(Stored items)
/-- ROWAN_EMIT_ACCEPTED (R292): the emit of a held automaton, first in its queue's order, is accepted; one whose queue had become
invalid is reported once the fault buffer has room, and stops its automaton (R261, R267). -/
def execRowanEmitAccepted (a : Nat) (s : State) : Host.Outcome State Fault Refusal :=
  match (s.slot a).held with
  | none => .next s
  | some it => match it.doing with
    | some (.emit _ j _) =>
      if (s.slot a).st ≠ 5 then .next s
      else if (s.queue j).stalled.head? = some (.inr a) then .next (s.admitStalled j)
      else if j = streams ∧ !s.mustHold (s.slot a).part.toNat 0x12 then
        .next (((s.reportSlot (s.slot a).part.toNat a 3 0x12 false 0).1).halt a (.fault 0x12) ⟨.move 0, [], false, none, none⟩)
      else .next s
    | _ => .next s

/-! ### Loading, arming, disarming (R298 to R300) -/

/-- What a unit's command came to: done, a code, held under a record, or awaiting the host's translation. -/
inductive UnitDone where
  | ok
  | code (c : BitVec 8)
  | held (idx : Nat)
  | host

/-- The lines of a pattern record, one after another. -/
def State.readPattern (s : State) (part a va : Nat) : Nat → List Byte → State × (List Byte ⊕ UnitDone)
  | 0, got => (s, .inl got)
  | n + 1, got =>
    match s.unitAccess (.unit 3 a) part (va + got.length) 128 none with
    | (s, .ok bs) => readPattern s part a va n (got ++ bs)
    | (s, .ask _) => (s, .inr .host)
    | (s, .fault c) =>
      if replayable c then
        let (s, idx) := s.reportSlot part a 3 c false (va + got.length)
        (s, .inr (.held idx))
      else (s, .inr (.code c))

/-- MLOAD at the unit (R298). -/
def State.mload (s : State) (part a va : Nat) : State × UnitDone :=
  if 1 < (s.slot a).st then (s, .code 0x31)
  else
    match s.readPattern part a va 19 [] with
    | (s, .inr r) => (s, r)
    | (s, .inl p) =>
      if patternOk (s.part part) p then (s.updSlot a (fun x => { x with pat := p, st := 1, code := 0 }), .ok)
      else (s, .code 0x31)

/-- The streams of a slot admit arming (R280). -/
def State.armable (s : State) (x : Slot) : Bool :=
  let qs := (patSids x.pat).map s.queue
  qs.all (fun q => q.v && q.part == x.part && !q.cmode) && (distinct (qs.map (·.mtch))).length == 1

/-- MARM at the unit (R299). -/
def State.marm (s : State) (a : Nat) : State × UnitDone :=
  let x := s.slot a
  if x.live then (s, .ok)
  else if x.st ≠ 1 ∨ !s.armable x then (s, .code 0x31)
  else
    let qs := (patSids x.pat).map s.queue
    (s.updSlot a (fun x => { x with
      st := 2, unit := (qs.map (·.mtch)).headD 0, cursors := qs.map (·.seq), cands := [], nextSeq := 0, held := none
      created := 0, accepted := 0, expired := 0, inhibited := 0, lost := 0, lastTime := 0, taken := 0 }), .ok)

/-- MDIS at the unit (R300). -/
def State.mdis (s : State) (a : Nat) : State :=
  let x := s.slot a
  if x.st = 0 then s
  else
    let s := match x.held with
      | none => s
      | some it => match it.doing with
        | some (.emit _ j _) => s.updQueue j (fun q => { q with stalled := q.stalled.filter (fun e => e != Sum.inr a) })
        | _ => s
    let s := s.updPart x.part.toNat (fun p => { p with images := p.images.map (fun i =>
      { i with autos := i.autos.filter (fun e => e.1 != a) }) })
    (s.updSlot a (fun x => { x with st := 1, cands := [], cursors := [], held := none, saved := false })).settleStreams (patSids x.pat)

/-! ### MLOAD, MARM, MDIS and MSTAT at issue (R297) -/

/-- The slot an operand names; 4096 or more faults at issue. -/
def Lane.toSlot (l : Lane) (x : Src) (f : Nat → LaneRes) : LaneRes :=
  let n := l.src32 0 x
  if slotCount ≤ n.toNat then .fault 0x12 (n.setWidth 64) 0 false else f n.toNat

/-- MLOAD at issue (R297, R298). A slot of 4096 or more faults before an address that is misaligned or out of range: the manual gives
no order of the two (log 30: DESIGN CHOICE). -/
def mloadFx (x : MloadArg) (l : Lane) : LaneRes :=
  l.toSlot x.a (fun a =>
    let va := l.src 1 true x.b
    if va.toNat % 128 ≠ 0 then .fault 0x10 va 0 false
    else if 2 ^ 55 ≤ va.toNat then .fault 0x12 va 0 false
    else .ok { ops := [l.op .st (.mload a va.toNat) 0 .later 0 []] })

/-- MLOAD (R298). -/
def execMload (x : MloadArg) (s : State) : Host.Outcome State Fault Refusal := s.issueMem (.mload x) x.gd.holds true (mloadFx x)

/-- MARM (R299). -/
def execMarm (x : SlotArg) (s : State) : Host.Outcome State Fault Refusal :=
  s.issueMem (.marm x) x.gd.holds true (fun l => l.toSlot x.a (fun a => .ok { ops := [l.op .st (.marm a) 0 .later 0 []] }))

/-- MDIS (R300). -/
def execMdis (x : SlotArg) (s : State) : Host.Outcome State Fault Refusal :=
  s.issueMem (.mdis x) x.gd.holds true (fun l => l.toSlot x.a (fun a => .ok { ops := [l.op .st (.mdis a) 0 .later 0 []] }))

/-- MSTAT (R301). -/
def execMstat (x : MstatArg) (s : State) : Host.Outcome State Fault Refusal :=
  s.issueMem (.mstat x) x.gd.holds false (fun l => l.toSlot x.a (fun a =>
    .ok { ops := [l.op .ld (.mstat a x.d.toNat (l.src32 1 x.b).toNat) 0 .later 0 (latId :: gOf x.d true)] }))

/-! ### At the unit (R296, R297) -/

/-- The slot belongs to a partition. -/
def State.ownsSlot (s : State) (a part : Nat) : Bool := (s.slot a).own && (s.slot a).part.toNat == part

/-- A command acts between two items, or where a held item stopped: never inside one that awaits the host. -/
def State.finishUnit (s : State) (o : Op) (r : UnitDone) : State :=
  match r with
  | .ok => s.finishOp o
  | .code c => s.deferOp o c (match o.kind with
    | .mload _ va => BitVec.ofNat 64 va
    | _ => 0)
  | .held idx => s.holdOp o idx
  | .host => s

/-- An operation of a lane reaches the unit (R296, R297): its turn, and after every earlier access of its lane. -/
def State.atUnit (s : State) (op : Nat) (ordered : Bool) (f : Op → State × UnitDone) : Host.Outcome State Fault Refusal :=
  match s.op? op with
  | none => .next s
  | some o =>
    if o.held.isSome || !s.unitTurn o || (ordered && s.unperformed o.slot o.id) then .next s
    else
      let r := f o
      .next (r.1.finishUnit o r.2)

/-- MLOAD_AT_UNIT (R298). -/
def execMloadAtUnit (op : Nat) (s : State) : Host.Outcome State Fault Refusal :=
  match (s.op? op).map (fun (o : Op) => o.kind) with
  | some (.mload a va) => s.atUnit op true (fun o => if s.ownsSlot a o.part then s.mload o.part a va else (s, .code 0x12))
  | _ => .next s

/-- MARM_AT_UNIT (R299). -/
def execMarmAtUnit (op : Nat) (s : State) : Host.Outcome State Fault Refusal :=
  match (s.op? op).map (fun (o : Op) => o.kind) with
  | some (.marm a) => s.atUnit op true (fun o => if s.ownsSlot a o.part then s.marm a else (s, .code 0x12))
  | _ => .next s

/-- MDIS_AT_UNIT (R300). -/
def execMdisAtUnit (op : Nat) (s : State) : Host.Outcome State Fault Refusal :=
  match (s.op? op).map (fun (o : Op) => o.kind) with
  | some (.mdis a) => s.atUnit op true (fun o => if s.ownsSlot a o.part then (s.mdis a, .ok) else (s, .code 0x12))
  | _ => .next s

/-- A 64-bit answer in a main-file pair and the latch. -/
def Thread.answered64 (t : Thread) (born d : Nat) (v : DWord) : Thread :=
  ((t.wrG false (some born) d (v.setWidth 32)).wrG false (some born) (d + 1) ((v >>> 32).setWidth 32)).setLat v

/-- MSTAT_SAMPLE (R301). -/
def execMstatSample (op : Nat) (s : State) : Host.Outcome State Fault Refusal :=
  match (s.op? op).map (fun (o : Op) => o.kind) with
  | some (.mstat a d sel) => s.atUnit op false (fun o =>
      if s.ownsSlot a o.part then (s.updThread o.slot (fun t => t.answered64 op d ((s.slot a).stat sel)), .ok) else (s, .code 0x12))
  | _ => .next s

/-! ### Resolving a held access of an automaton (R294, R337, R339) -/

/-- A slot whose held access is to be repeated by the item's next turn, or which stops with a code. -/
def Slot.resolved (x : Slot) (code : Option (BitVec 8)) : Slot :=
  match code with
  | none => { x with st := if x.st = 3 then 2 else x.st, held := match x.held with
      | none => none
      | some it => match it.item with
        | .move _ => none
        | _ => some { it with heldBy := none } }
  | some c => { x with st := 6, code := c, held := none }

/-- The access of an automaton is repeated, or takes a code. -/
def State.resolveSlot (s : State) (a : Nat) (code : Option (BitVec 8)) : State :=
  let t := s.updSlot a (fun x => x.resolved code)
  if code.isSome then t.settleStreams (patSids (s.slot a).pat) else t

**Task statement**
All lines from the top of the data through the line containing "(s, .inr .host)" need to be retyped exactly, and nothing more.

**Output below**
/-- ROWAN_EMIT_ACCEPTED (R292): the emit of a held automaton, first in its queue's order, is accepted; one whose queue had become
invalid is reported once the fault buffer has room, and stops its automaton (R261, R267). -/
def execRowanEmitAccepted (a : Nat) (s : State) : Host.Outcome State Fault Refusal :=
  match (s.slot a).held with
  | none => .next s
  | some it => match it.doing with
    | some (.emit _ j _) =>
      if (s.slot a).st ≠ 5 then .next s
      else if (s.queue j).stalled.head? = some (.inr a) then .next (s.admitStalled j)
      else if j = streams ∧ !s.mustHold (s.slot a).part.toNat 0x12 then
        .next (((s.reportSlot (s.slot a).part.toNat a 3 0x12 false 0).1).halt a (.fault 0x12) ⟨.move 0, [], false, none, none⟩)
      else .next s
    | _ => .next s

/-! ### Loading, arming, disarming (R298 to R300) -/

/-- What a unit's command came to: done, a code, held under a record, or awaiting the host's translation. -/
inductive UnitDone where
  | ok
  | code (c : BitVec 8)
  | held (idx : Nat)
  | host

/-- The lines of a pattern record, one after another. -/
def State.readPattern (s : State) (part a va : Nat) : Nat → List Byte → State × (List Byte ⊕ UnitDone)
  | 0, got => (s, .inl got)
  | n + 1, got =>
    match s.unitAccess (.unit 3 a) part (va + got.length) 128 none with
    | (s, .ok bs) => readPattern s part a va n (got ++ bs)
    | (s, .ask _) => (s, .inr .host)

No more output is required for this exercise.